3D visual grounding is the task of localizing a target object in a 3D scene given a natural language description. This work focuses on developing a transformer architecture for bounding box prediction around a target object that is described by a natural language description.
For additional details, please see our paper:
"3D Visual Grounding with Transformers"
by Stefan Frisch and Florian Stilz
from the Technical University of Munich.
For the setup and dataset preparation please check the ScanRefer github page.
In our architecture we replaced VoteNet by 3DETR-m and added a vanilla transformer encoder to the fusion module.
To reproduce our results we provide the following commands along with the results. The pretrained models are in the outputs folder. We have implemented a chunking mechanism which significantly reduced the training time compared to the normal ScanRefer.

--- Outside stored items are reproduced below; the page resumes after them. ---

/-! writeInstFlags -/

@[simp] theorem writeInstFlags_v (d : Word32) (s : State) : (writeInstFlags d s).v = s.v := rfl
@[simp] theorem writeInstFlags_m (d : Word32) (s : State) : (writeInstFlags d s).m = s.m := rfl
@[simp] theorem writeInstFlags_buf (d : Word32) (s : State) : (writeInstFlags d s).buf = s.buf := rfl
@[simp] theorem writeInstFlags_inp (d : Word32) (s : State) : (writeInstFlags d s).inp = s.inp := rfl
@[simp] theorem writeInstFlags_acc (d : Word32) (s : State) : (writeInstFlags d s).acc = s.acc := rfl
@[simp] theorem writeInstFlags_irqEn (d : Word32) (s : State) : (writeInstFlags d s).irqEn = s.irqEn := rfl
@[simp] theorem writeInstFlags_busy (d : Word32) (s : State) : (writeInstFlags d s).busy = s.busy := rfl
@[simp] theorem writeInstFlags_done (d : Word32) (s : State) : (writeInstFlags d s).done = s.done := rfl
@[simp] theorem writeInstFlags_err (d : Word32) (s : State) : (writeInstFlags d s).err = s.err := rfl
@[simp] theorem writeInstFlags_ovr (d : Word32) (s : State) : (writeInstFlags d s).ovr = s.ovr := rfl
@[simp] theorem writeInstFlags_eqFlag (d : Word32) (s : State) : (writeInstFlags d s).eqFlag = s.eqFlag := rfl
@[simp] theorem writeInstFlags_errcode (d : Word32) (s : State) : (writeInstFlags d s).errcode = s.errcode := rfl
@[simp] theorem writeInstFlags_errinfo (d : Word32) (s : State) : (writeInstFlags d s).errinfo = s.errinfo := rfl
@[simp] theorem writeInstFlags_outPresent (d : Word32) (s : State) : (writeInstFlags d s).outPresent = d.getLsbD 0 := rfl
@[simp] theorem writeInstFlags_version (d : Word32) (s : State) : (writeInstFlags d s).version = s.version := rfl
@[simp] theorem writeInstFlags_scheme (d : Word32) (s : State) : (writeInstFlags d s).scheme = s.scheme := rfl
@[simp] theorem writeInstFlags_pend (d : Word32) (s : State) : (writeInstFlags d s).pend = s.pend := rfl
@[simp] theorem writeInstFlags_store (d : Word32) (s : State) : (writeInstFlags d s).store = s.store := rfl
@[simp] theorem writeInstFlags_marks (d : Word32) (s : State) : (writeInstFlags d s).marks = s.marks := rfl
@[simp] theorem writeInstFlags_unwrittenRead (d : Word32) (s : State) : (writeInstFlags d s).unwrittenRead = s.unwrittenRead := rfl
@[simp] theorem writeInstFlags_draws (d : Word32) (s : State) : (writeInstFlags d s).draws = s.draws := rfl
@[simp] theorem writeInstFlags_inputs (d : Word32) (s : State) : (writeInstFlags d s).inputs = s.inputs := rfl
@[simp] theorem writeInstFlags_response (d : Word32) (s : State) : (writeInstFlags d s).response = s.response := rfl

/-! writeInstVersion -/

@[simp] theorem writeInstVersion_v (d : Word32) (s : State) : (writeInstVersion d s).v = s.v := rfl
@[simp] theorem writeInstVersion_m (d : Word32) (s : State) : (writeInstVersion d s).m = s.m := rfl
@[simp] theorem writeInstVersion_buf (d : Word32) (s : State) : (writeInstVersion d s).buf = s.buf := rfl
@[simp] theorem writeInstVersion_inp (d : Word32) (s : State) : (writeInstVersion d s).inp = s.inp := rfl
@[simp] theorem writeInstVersion_acc (d : Word32) (s : State) : (writeInstVersion d s).acc = s.acc := rfl
@[simp] theorem writeInstVersion_irqEn (d : Word32) (s : State) : (writeInstVersion d s).irqEn = s.irqEn := rfl
@[simp] theorem writeInstVersion_busy (d : Word32) (s : State) : (writeInstVersion d s).busy = s.busy := rfl
@[simp] theorem writeInstVersion_done (d : Word32) (s : State) : (writeInstVersion d s).done = s.done := rfl
@[simp] theorem writeInstVersion_err (d : Word32) (s : State) : (writeInstVersion d s).err = s.err := rfl
@[simp] theorem writeInstVersion_ovr (d : Word32) (s : State) : (writeInstVersion d s).ovr = s.ovr := rfl
@[simp] theorem writeInstVersion_eqFlag (d : Word32) (s : State) : (writeInstVersion d s).eqFlag = s.eqFlag := rfl
@[simp] theorem writeInstVersion_errcode (d : Word32) (s : State) : (writeInstVersion d s).errcode = s.errcode := rfl
@[simp] theorem writeInstVersion_errinfo (d : Word32) (s : State) : (writeInstVersion d s).errinfo = s.errinfo := rfl
@[simp] theorem writeInstVersion_outPresent (d : Word32) (s : State) : (writeInstVersion d s).outPresent = s.outPresent := rfl
@[simp] theorem writeInstVersion_version (d : Word32) (s : State) : (writeInstVersion d s).version = d.extractLsb' 0 8 := rfl
@[simp] theorem writeInstVersion_scheme (d : Word32) (s : State) : (writeInstVersion d s).scheme = s.scheme := rfl
@[simp] theorem writeInstVersion_pend (d : Word32) (s : State) : (writeInstVersion d s).pend = s.pend := rfl
@[simp] theorem writeInstVersion_store (d : Word32) (s : State) : (writeInstVersion d s).store = s.store := rfl
@[simp] theorem writeInstVersion_marks (d : Word32) (s : State) : (writeInstVersion d s).marks = s.marks := rfl
@[simp] theorem writeInstVersion_unwrittenRead (d : Word32) (s : State) : (writeInstVersion d s).unwrittenRead = s.unwrittenRead := rfl
@[simp] theorem writeInstVersion_draws (d : Word32) (s : State) : (writeInstVersion d s).draws = s.draws := rfl
@[simp] theorem writeInstVersion_inputs (d : Word32) (s : State) : (writeInstVersion d s).inputs = s.inputs := rfl
@[simp] theorem writeInstVersion_response (d : Word32) (s : State) : (writeInstVersion d s).response = s.response := rfl

/-! writeInstScheme -/

@[simp] theorem writeInstScheme_v (d : Word32) (s : State) : (writeInstScheme d s).v = s.v := rfl
@[simp] theorem writeInstScheme_m (d : Word32) (s : State) : (writeInstScheme d s).m = s.m := rfl
@[simp] theorem writeInstScheme_buf (d : Word32) (s : State) : (writeInstScheme d s).buf = s.buf := rfl
@[simp] theorem writeInstScheme_inp (d : Word32) (s : State) : (writeInstScheme d s).inp = s.inp := rfl
@[simp] theorem writeInstScheme_acc (d : Word32) (s : State) : (writeInstScheme d s).acc = s.acc := rfl
@[simp] theorem writeInstScheme_irqEn (d : Word32) (s : State) : (writeInstScheme d s).irqEn = s.irqEn := rfl
@[simp] theorem writeInstScheme_busy (d : Word32) (s : State) : (writeInstScheme d s).busy = s.busy := rfl
@[simp] theorem writeInstScheme_done (d : Word32) (s : State) : (writeInstScheme d s).done = s.done := rfl
@[simp] theorem writeInstScheme_err (d : Word32) (s : State) : (writeInstScheme d s).err = s.err := rfl
@[simp] theorem writeInstScheme_ovr (d : Word32) (s : State) : (writeInstScheme d s).ovr = s.ovr := rfl
@[simp] theorem writeInstScheme_eqFlag (d : Word32) (s : State) : (writeInstScheme d s).eqFlag = s.eqFlag := rfl
@[simp] theorem writeInstScheme_errcode (d : Word32) (s : State) : (writeInstScheme d s).errcode = s.errcode := rfl
@[simp] theorem writeInstScheme_errinfo (d : Word32) (s : State) : (writeInstScheme d s).errinfo = s.errinfo := rfl
@[simp] theorem writeInstScheme_outPresent (d : Word32) (s : State) : (writeInstScheme d s).outPresent = s.outPresent := rfl
@[simp] theorem writeInstScheme_version (d : Word32) (s : State) : (writeInstScheme d s).version = s.version := rfl
@[simp] theorem writeInstScheme_scheme (d : Word32) (s : State) : (writeInstScheme d s).scheme = d := rfl
@[simp] theorem writeInstScheme_pend (d : Word32) (s : State) : (writeInstScheme d s).pend = s.pend := rfl
@[simp] theorem writeInstScheme_store (d : Word32) (s : State) : (writeInstScheme d s).store = s.store := rfl
@[simp] theorem writeInstScheme_marks (d : Word32) (s : State) : (writeInstScheme d s).marks = s.marks := rfl
@[simp] theorem writeInstScheme_unwrittenRead (d : Word32) (s : State) : (writeInstScheme d s).unwrittenRead = s.unwrittenRead := rfl
@[simp] theorem writeInstScheme_draws (d : Word32) (s : State) : (writeInstScheme d s).draws = s.draws := rfl
@[simp] theorem writeInstScheme_inputs (d : Word32) (s : State) : (writeInstScheme d s).inputs = s.inputs := rfl
@[simp] theorem writeInstScheme_response (d : Word32) (s : State) : (writeInstScheme d s).response = s.response := rfl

The training of the baseline model takes around 4 hours on a current GPU (NVIDIA Tesla T4).
Name | Command | Overall | Comments | |
---|---|---|---|---|
Acc@0.25IoU | Acc@0.5IoU | |||
ScanRefer (Baseline) | python scripts/train.py
--use_color --lr 1e-3 --batch_size 14 |
37.05 | 23.93 | xyz + color + height |
ScanRefer with pretrained VoteNet (optimized Baseline) | python scripts/train.py
--use_color --use_chunking
--use_pretrained "pretrained_VoteNet"
--lr 1e-3 --batch_size 14 |
37.11 | 25.21 | xyz + color + height |
Ours (pretrained 3DETR-m + GRU + vTransformer) | python scripts/train.py
--use_color --use_chunking
--detection_module 3detr
--match_module transformer
--use_pretrained "pretrained_3DETR"
--no_detection |
37.08 | 26.56 | xyz + color + height |